TRY IT: Please copy each line below that contains the string "event".

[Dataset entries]
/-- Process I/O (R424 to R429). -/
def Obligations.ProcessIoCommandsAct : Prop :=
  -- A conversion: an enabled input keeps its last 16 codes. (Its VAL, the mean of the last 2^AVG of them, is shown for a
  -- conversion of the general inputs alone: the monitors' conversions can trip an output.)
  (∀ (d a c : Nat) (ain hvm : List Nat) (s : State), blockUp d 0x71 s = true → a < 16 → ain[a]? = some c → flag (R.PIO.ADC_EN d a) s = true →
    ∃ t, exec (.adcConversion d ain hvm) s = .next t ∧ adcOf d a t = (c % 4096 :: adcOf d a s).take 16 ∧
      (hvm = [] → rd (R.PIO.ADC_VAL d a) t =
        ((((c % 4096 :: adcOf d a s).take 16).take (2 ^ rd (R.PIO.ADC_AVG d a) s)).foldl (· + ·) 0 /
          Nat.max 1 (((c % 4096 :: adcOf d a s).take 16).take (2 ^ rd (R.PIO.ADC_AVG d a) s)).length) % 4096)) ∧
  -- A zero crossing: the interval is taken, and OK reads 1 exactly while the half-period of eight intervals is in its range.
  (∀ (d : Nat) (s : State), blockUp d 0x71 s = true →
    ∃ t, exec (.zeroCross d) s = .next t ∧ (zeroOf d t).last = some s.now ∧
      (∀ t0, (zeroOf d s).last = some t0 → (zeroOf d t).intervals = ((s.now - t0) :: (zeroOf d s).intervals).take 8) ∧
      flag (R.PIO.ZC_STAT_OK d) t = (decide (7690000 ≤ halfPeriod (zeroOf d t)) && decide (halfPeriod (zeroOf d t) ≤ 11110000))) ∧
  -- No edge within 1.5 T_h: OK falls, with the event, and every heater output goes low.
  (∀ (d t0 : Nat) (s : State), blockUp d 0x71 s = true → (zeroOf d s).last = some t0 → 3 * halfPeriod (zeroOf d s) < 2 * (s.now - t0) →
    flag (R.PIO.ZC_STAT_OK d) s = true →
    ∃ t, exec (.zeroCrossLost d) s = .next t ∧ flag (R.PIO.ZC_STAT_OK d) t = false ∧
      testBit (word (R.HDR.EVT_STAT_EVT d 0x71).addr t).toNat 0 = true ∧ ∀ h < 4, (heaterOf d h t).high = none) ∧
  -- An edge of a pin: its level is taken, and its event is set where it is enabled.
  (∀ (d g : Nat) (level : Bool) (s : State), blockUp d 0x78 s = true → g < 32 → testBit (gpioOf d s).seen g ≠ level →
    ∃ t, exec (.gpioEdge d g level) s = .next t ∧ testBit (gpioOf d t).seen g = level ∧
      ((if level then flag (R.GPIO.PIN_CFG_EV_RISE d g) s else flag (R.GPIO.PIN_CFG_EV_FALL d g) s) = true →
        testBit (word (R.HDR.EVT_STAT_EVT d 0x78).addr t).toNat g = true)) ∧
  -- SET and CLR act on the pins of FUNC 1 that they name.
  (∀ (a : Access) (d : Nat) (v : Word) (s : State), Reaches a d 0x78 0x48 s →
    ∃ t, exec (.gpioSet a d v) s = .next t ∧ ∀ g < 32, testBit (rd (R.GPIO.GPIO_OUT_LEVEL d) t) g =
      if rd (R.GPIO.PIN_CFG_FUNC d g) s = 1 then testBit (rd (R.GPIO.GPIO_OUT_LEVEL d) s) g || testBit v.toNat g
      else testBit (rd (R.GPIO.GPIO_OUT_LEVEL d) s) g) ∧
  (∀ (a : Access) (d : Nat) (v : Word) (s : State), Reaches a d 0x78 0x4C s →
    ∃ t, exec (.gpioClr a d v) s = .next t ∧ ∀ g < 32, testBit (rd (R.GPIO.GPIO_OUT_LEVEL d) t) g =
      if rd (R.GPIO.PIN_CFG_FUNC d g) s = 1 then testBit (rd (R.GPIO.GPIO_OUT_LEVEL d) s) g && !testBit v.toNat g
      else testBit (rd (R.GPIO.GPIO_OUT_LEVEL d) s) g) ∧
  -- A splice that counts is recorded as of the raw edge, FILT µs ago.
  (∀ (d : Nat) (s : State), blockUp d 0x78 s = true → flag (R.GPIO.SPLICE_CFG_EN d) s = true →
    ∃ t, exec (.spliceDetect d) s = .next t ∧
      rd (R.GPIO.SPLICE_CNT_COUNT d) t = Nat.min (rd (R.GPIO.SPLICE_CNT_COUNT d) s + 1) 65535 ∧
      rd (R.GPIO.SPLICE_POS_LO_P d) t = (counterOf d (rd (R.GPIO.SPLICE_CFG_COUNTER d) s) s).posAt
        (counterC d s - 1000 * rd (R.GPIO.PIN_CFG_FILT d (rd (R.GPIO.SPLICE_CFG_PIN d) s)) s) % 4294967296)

WRITTEN ANSWER:
  -- No edge within 1.5 T_h: OK falls, with the event, and every heater output goes low.
  -- An edge of a pin: its level is taken, and its event is set where it is enabled.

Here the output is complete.